Tanana, Alaska is located about 60 miles from the Arctic Circle. The isolated town with no roads in or out has a population of 200, comprised of residents who know how to survive in severe conditions. The challenging lifestyle is shown in Discovery Channel’s Yukon Men, which began its third season on September 2. I recently talked to Stan Zuray, one of the show’s main characters, to learn more about what it takes to survive in the climate, and why he chooses to stay despite the struggles.
Can you provide a summary of what everyday life is like in Tanana?
Tanana is different for everyone. A school teacher from the states who comes to work here may never set foot in a boat all summer—or eat a fish strip or get on a dog sled. But for some, it’s a constant avoidance of steady real work and instead making wood rafts for sale and your winter heat. One day trapping for fur and then hunting for moose or making a fishwheel. Being your own boss and being kinda poor and just getting by. For me it never stops—no days off ever—my days off mean I get to catch up on getting a dog pot made or turning my fish on the racks or fixing something I’ve looked at broken for months. There is this family joke—the family has sometimes bought me hammocks for Father’s Day over the years. I set them up and lay in it for two minutes and never again. I say if I got time to [lay] around, I got time to go to bed and sleep and get rested for the work ahead. Everyone is different.
What does the construction of a new road mean for the community?
My opinion is it’ll mean some access to get supplies in, but more often than not it’ll mean trucks bought and beat to death on the long gravel road to the city and no money really saved and often more wasted. I didn’t come to Tanana cause there was a road here—I left roads long ago.
What are some of the challenges the area faces in terms of resources?
The modern world is coming as it always has. The king salmon crisis has changed the game more than anything. It’s not really a government ban. It’s really the state management doing what it should have done long ago but now doing it too late to help.

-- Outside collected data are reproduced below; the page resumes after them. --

/-- Whether the bypass of a slot would leave its arm below HMP.MIN_CELLS (R248): the cells left of those that take part in it, which
outside a switching mode MOD.C_STATE does not show. -/
def Dev.bypassLeavesFew (d : Dev) (s : Nat) : Bool :=
  match d.armOf s with
  | some a => decide (((d.placeCells a).filter (· != s)).length < d.rd F.hmpMinCells a)
  | none => false

/-- UNIT_BYPASS (R248). -/
def hUnitBypass (slot : Byte) : Handler := fun _ d =>
  let s := slot.toNat
  let c := d.cell s
  orRefuse (d.cellRefusals s)
    (if c.stage = 2 || c.stage = 3 then okEmpty d
     else if d.bypassLeavesFew s then refuse stBadParam 0x50 d
     else .reply stAccepted [] (d.bypassPending s 0))

/-- The conditions of R249. -/
def Dev.reinsertable (d : Dev) (s : Nat) : Bool :=
  let c := d.cell s
  c.stage == 3 && d.laneUp (laneOfSlot s) && c.reported && c.health == 2 && c.sampled
    && decide (s32 (d.rd F.stgPrechargeDone) ≤ tget (fun _ => 0) c.values 0)

/-- Whether a class that caused the bypass of a slot still holds it (R249). -/
def Dev.bypassCaused (d : Dev) (s : Nat) : Bool :=
  let c := d.cell s
  let holds (cls src : Nat) : Bool := c.causes.testBit cls && d.on F.fltSet cls && d.maskBit cls src
  holds 6 (laneOfSlot s) || holds 10 s || holds 11 s

/-- UNIT_REINSERT (R249). -/
def hUnitReinsert (slot : Byte) : Handler := fun _ d =>
  let s := slot.toNat
  orRefuse (d.cellRefusals s ++ [refuseIf (!d.reinsertable s) stBadParam 0x51 d,
      refuseIf (d.bypassCaused s) stCauseActive 0 d])
    (.reply stAccepted [] (d.setCell s { d.cell s with reinsert := true }))

/-! ## Forwarding (R16, R175) -/

/-- The way to a node address (R16). -/
inductive Route where
  | own
  | lane (l : Nat)
  | none
deriving DecidableEq, Repr

/-- The route of a node address (R16): its own, a down port's range, else U; a node without U has no route. -/
def Dev.route (d : Dev) (a : Nat) : Route :=
  if a = d.nodeAddr then .own
  else
    match (List.range d.downPorts).find? fun n =>
        d.on F.laneEn (laneD n) && decide (d.rd F.grpDLo n ≤ a) && decide (a ≤ d.rd F.grpDHi n) with
    | some n => .lane (laneD n)
    | none => if d.on F.laneEn laneU then .lane laneU else .none

/-- A frame that matches no range on a root (R16). -/
def Dev.routeMiss (d : Dev) : Dev := (d.bump F.grpRouteMiss).raise 0x0E

/-- Where a message to a unit slot of this node goes (R13): lane, frame ADDR, payload DST and DST_SLOT. -/
def Dev.slotRoute (d : Dev) (s : Nat) : Option (Nat × Nat × Nat × Nat) :=
  if s < 96 then (if d.populated s then some (laneOfSlot s, s, 0xFFFF, s) else none)
  else if 112 ≤ s && s < 116 then
    (if s - 112 < d.downPorts then some (laneD (s - 112), d.rd F.grpDLo (s - 112), d.rd F.grpDLo (s - 112), 127) else none)
  else none

/-- Send the inner packet of MANAGE_FORWARD as MANAGE_REQ frames under a new MSG_ID, ranked with its sender (R33), and wait for its
reply. -/
def Dev.sendForward (d : Dev) (by_ : Src) (way : Nat × Nat × Nat × Nat) (inner : Bytes) : HRes :=
  let id := d.nextMsg
  let items := manageItems 0x08 by_ way.2.1 way.2.2.1 d.nodeAddr way.2.2.2 id inner
  let d := items.foldl (fun d x => d.queueFrame way.1 x) { d with nextMsg := (id + 1) % 65536 }
  .park (.forward id) d

/-- The way that MANAGE_FORWARD names: lane, frame ADDR, payload DST and DST_SLOT; none for a node without a route or a slot without a
unit (R2, R16). -/
def Dev.forwardWay (d : Dev) (node slot : Nat) : Option (Nat × Nat × Nat × Nat) :=
  match d.route node with
  | .own => d.slotRoute slot
  | .lane l => some (l, node, node, slot)
  | .none => none

/-- MANAGE_FORWARD (R175): to another node, or to a unit slot of this one. A packet refused changes nothing (R2, R101). -/
def hManageForward (node : BitVec 16) (slot : Byte) (inner : Bytes) : Handler := fun c d =>
  let a := node.toNat
  let s := slot.toNat
  let own := decide (a = d.nodeAddr)
  let way := d.forwardWay a s
  orRefuse [refuseIf (way.isNone && !(own && decide (127 ≤ s))) stUnitAbsent 0 d,
      refuseIf (decide (inner.length < 16) || decide (128 ≤ s) || (own && s == 127)) stBadParam 0x92 d]
    (match way with
      | some w => d.sendForward c.ticket.src w inner
      | none => refuse stUnitAbsent 0 d)

/-- The authority of MANAGE_FORWARD: that of its inner packet (R114). -/
def forwardNeed (inner : Bytes) : OpNeed := { auth := byteAt inner 6 }

/-- MANAGE_FORWARD_TIMEOUT (R175): 50 ms without the inner reply. -/
def Dev.forwardTimeout (d : Dev) (id : Nat) : Dev :=
  match d.parked.find? fun x => decide (x.why = .forward id) with
  | some x =>
    if 50 * ticksMs ≤ (d.now % 2 ^ 32 + 2 ^ 32 - x.ticket.stamp) % 2 ^ 32 then
      d.answerParked x stExpired (refusalData 0xFFFF 0 0xFF 0x40)
    else d
  | none => d

/-! ## Queues (R467, R476) -/

/-- QUEUE_STATUS (R476): for each queue its two words of SO 0x1201 and HMP.Q_CHUNKS (log entry 170). -/
def hQueueStatus (first count : Byte) : Handler := fun _ d =>
  let n := count.toNat
  let qs := (List.range n).map (first.toNat + ·)
  orRefuse [refuseIf (decide (64 < first.toNat + n)) stBadParam 0x92 d]
    (.reply stOk (natsBytes (qs.flatMap fun q => d.readRange 0x1201 (2 * q) 2 ++ [(d.queue q).chunks.length])) d)

/-- Whether the host consumes a queue (R463, R487). -/
def Dev.hostQueue (d : Dev) (q : Nat) : Bool :=
  q == 0 || q == 18 || q == 32 || (decide (48 ≤ q) && decide (q < 64) && d.rd F.queTDest (q - 48) == 0)

/-- Whole packets from the front of a queue while they fit in so many entries: their entries, and the block after. -/
def Dev.takeEntries : Nat → Dev → Nat → Nat → Bytes × Dev
  | 0, d, _, _ => ([], d)
  | fuel + 1, d, q, room =>
    match firstPacket (d.queue q).entries with
    | some (es, _) =>
      if es.length ≤ room then
        let r := Dev.takeEntries fuel (d.setQueue q ((d.queue q).dropEntries es.length)) q (room - es.length)
        (es.flatMap QEnt.whole ++ r.1, r.2)
      else ([], d)
    | none => ([], d)

/-- QUEUE_READ (R467). -/
def hQueueRead (queue : Byte) (maximum : BitVec 16) : Handler := fun c d =>
  let q := queue.toNat
  let room := min maximum.toNat (replyLimit c.ticket.src / 64)
  let r := d.takeEntries (d.queue q).fill q room
  orRefuse [refuseIf (decide (63 < q)) stBadParam 0x92 d, refuseIf (!d.hostQueue q) stBadParam 0x85 d]
    (.reply stOk r.1 r.2)

/-! ## The safety island -/

/-- SAFE_STATUS: SO 0x1001. -/
def hSafeStatus : Handler := hReadObject 0x1001 0 5

/-! ## Image update (R58, R115) -/

/-- 64 KiB blocks that an image of so many 256-byte blocks occupies. -/
def eraseBlocks (length : Nat) : Nat := (length + 255) / 256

Fishcamp lifestyle has gone down the drain. Anyone who thinks otherwise has not been on the Yukon River lately and seen all the closed camps. Camps that once raised kids and taught traditional values impossible to do any other way. It’s a sign of the times I’m afraid, but then it’s society’s direction since very long ago. That’s why I like the show—it shows the value of the lifestyle if you can look behind the drama and maybe will make someone think about what’s important in life.
[The show] has been an opportunity for many townspeople and the majority of people here like the show and what it’s done for the portrayal of the lifestyle. I personally did it to showcase what I viewed as a meaningful, hardworking, ethical lifestyle and to let people not from Alaska see it for what it is and not all the misconceptions of us as poachers and cruel trappers. I always felt that if people could see what we really do, while they may not like it, they could at least understand the value of it as a lifestyle.
Where else have you lived and do you ever think about moving away because of the struggles?
I lived in New Hampshire at a hippie commune, west coast all over, into Canada and northern British Columbia, in the woods living similar to Alaska. There is no place to move to better than here—I’ll just stay on the outskirts of all the outside activity as I’ve kinda been doing anyway. Maybe if I was younger I would go to Siberia.
What skills must one have to live in Tanana?
You can live in Tanana in different ways. If you want to be “Yukon Men,” however, you got to want to do the walk. Or better put, you have to not want to do the other walk. I feel I’m a lazy man, really—I just hate living any other way so much I have to work hard to avoid it. Really I just want to lay around all day. Second thing that would help is some skills of making things or mechanics or fixing things. These things however will [be learned] along the way if you don’t have them when you get here. Like when it’s 30 below and your SnoGo breaks down 30 miles from town, you’ll be amazed at how good your walking skills will get.